Russia's foreign minister Lavrov to visit Africa as Moscow seeks non-Western ties

2022-07-24 19:34:41
Russia's foreign minister Lavrov to visit Africa as Moscow seeks non-Western ties

Russian foreign minister Sergei Lavrov will begin an African tour in Egypt on Sunday, seeking to draw on demand for non-Western alliances as Moscow pushes back against international censure over the war in Ukraine.

The top Russian landed in Cairo late on Saturday, the first leg of his Africa trip that will also include stops in Ethiopia, Uganda and the Democratic Republic of Congo, according to Russia’s state-run RT television network.

On Sunday, he first held talks with President Abdel Fattah el-Sissi, then his Egyptian counterpart, Sameh Shukry. Lavrov was later to meet with Arab League Secretary General Ahmed Aboul Gheit and also address the pan-Arab organization, RT reported.

Lavrov’s visit comes as Western powers have sought to isolate Russia with tough sanctions over the war with Ukraine.

After meeting Arab League members in Cairo, he will travel to Ethiopia and Uganda, two countries whose relations with the West have come under strain, as well as Congo Republic.

Egypt has significant strategic and economic ties with Russia, which has been a key source in recent years of wheat, weaponry and - until the war complicated travel - tourists.

This week, Russian state-owned energy corporation Rosatom started long-delayed construction on Egypt's first nuclear plant, the largest Russian-Egyptian project since the Aswan High Dam on the Nile was completed in 1970.

Those ties have caused angst with Western states, a group of which petitioned the Egyptian government and the Arab League ahead of Lavrov's visit not to play into Russia's version of events in Ukraine, diplomats said.

Russia says it is conducting a "special military operation" in Ukraine, blaming NATO’s expansion to its borders for sparking the conflict and Western sanctions for a worsening food crisis.

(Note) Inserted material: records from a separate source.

-- ==== Sys2Proof/Tests/Slice0.lean ====
section
/-! SUPPORT. The model's own tests, with the expected values of 95_test_vectors.md and of the rules' examples (not the model's
answers), and for every statement of the Obligations file a state that meets its hypotheses. -/

namespace Sys2Proof.Tests

set_option Elab.async false

open Sys2Proof Sys2Proof.Machine

/-! ### Helpers -/

/-- The outcome is a next state of which `p` holds. -/
def gives (o : Host.Outcome State Fault Refusal) (p : State → Bool) : Bool :=
  match o with
  | .next t => p t
  | .fault _ => false
  | .refused _ => false

/-- Bytes at the addresses from 0 on. -/
def bytes (l : List Nat) : Memory := Memory.writeList [] 0 (l.map (BitVec.ofNat 8))

/-- A state after reset with CFG, DIMS and RASTER written by the host. -/
def request (cfg w h : Nat) (samples : List Nat) : State :=
  { State.reset with cfg := BitVec.ofNat 32 cfg, dims := BitVec.ofNat 32 (w + 65536 * h), raster := bytes samples }

/-- The state after some commands; a fault leaves it as it is. -/
def after : List Instr → State → State
  | [], s => s
  | i :: t, s =>
    match exec i s with
    | .next u => after t u
    | .fault _ => s
    | .refused _ => s

/-- The pixel (12, 34, 56, 78) of V-E1. -/
def pixel : List Nat := [0x12, 0x34, 0x56, 0x78]

/-- V-E1: one pixel, quantized, before its encoder. -/
def quantized (cfg : Nat) : State := after [.init, .qpix] (request cfg 1 1 pixel)

/-- A row of alpha samples, colour 0 (V-E3). -/
def alphas (l : List Nat) : List Nat := l.flatMap fun a => [0, 0, 0, a]

/-- One row of alpha samples, INIT done. -/
def alphaRow (cfg : Nat) (l : List Nat) : State := after [.init] (request cfg l.length 1 (alphas l))

def red : Color := { r := 0xFF, g := 0, b := 0, a := 0xFF }
def green : Color := { r := 0, g := 0xFF, b := 0, a := 0xFF }
def blue : Color := { r := 0, g := 0, b := 0xFF, a := 0xFF }

/-- An indexed request for one row, with the collaborator that answers with `list` and the image itself (V-P). -/
def indexedRow (cfg size : Nat) (list row : List Color) : State :=
  { request cfg row.length 1 (row.flatMap fun c => [c.r.toNat, c.g.toNat, c.b.toNat, c.a.toNat]) with
    palq := [({ width := row.length, image := [row], size := size }, { colors := list, remap := [row] })] }

/-- V-P1 after INIT. -/
def vp1 : State := after [.init] (indexedRow 0x09 4 [red, green, blue] [red, green, blue, green, red])

/-- V-P1 after PALB. -/
def vp1Built : State := after [.palb] vp1

/-- An I8 conversion of one row blue, red, with its palette built, the palette region left out. -/
def i8Ready : State :=
  let s := after [.init] (request 0x0B 2 1 [])
  { s with
    pal := paletteOf [red, green, blue], remap := bytes [0, 0, 0xFF, 0xFF, 0xFF, 0, 0, 0xFF]
    status := { s.status with palv := true } }

/-- The bytes of an output buffer. -/
def contents (m : Memory) : List Byte := m.map Prod.snd

/-- V-E6: a raw request with RAWIN = 89 50 4E. -/
def rawRequest (cfg : Nat) : State :=
  { State.reset with cfg := BitVec.ofNat 32 cfg, dims := 0x00070005, rawlen := 3, rawin := bytes [0x89, 0x50, 0x4E] }

/-- The 2 x 2 image of L1-6. -/
def square (cfg : Nat) : State :=
  request cfg 2 2 [0xFF, 0xFF, 0xFF, 0xFF, 0, 0, 0, 0xFF, 0xFF, 0xFF, 0xFF, 0xFF, 0, 0, 0, 0xFF]

/-- The 2 x 2 image as A1, every pixel encoded. -/
def squareDone (cfg : Nat) : State := after [.init, .encA1, .encA1, .encA1, .encA1] (square cfg)

/-! ### WellFormed (30 R82, R95) -/

theorem test_trunc_zero_bits_ill_formed : (Instr.trunc 132 0).wellFormed = false := by decide
theorem test_trunc_nine_bits_ill_formed : (Instr.trunc 132 9).wellFormed = false := by decide
theorem test_trunc_bounds_well_formed : (Instr.trunc 132 1).wellFormed = true ∧ (Instr.trunc 132 8).wellFormed = true := by decide

/-! ### Decoding: words written out from 30 R81 and R84 -/

theorem test_decode_control :
    decode 0b00000000000000000000000000000001 = .ok .init ∧ decode 0b00000000000000000000000000000010 = .ok .run ∧
    decode 0b00000000000000000000000000000011 = .ok .palb ∧ decode 0b00000000000000000000000000000100 = .ok .rows ∧
    decode 0b00000000000000000000000000000101 = .ok .qpix ∧ decode 0b00000000000000000000000000000111 = .ok .palr ∧
    decode 0b00000000000000000000000000001000 = .ok .hdr ∧ decode 0b00000000000000000000000000001001 = .ok .serb ∧
    decode 0b00000000000000000000000000001010 = .ok .sert := by decide

-- V-C6 to V-C9
theorem test_decode_trunc :
    decode 0b00000000010100001000010000000110 = .ok (.trunc 132 5) ∧ decode 0x005FFC06 = .ok (.trunc (-4) 5) ∧
    decode 0x0087FF06 = .ok (.trunc 2047 8) ∧ decode 0x00180006 = .ok (.trunc (-2048) 1) ∧
    decode 0x00008406 = .ok (.trunc 132 0) := by decide

-- V-C11
theorem test_decode_subc :
    decode 0b00000000000000000000000100001011 = .ok (.subc 1) ∧ decode 0x0000020B = .ok (.subc 2) ∧
    decode 0x0000030B = .ok (.subc 3) := by decide

-- V-C12
theorem test_decode_true_colour :
    decode 0b00000000000000000000000001000000 = .ok .encTc332 ∧ decode 0b00000000000000000000000001000001 = .ok .encTc565 ∧
    decode 0b00000000000000000000000001000010 = .ok .encTc565s ∧ decode 0b00000000000000000000000001000011 = .ok .encTc888 ∧
    decode 0b00000000000000000000000001001101 = .ok .encTc8888 ∧ decode 0b00000000000000000000000001001110 = .ok .encPl565 ∧
    decode 0b00000000000000000000000001001111 = .ok .encPla8 := by decide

The Western stance on the war has gained limited traction in the Arab world and Africa, where governments are receptive to non-Western alternatives, said H.A. Hellyer of the Royal United Services Institute, a UK think tank.

Egypt "identifies that the world is becoming more and not less multipolar, and it doesn't want to limit itself to a relationship that privileges the West above all else," he said.

From Libya to Nigeria, Ethiopia to Mali, Moscow has been building key strategic military alliances and an increasingly favorable public profile across Africa in recent years.

In the past year alone, Russia has signed military cooperation agreements with Nigeria and Ethiopia, Africa’s two most populous nations.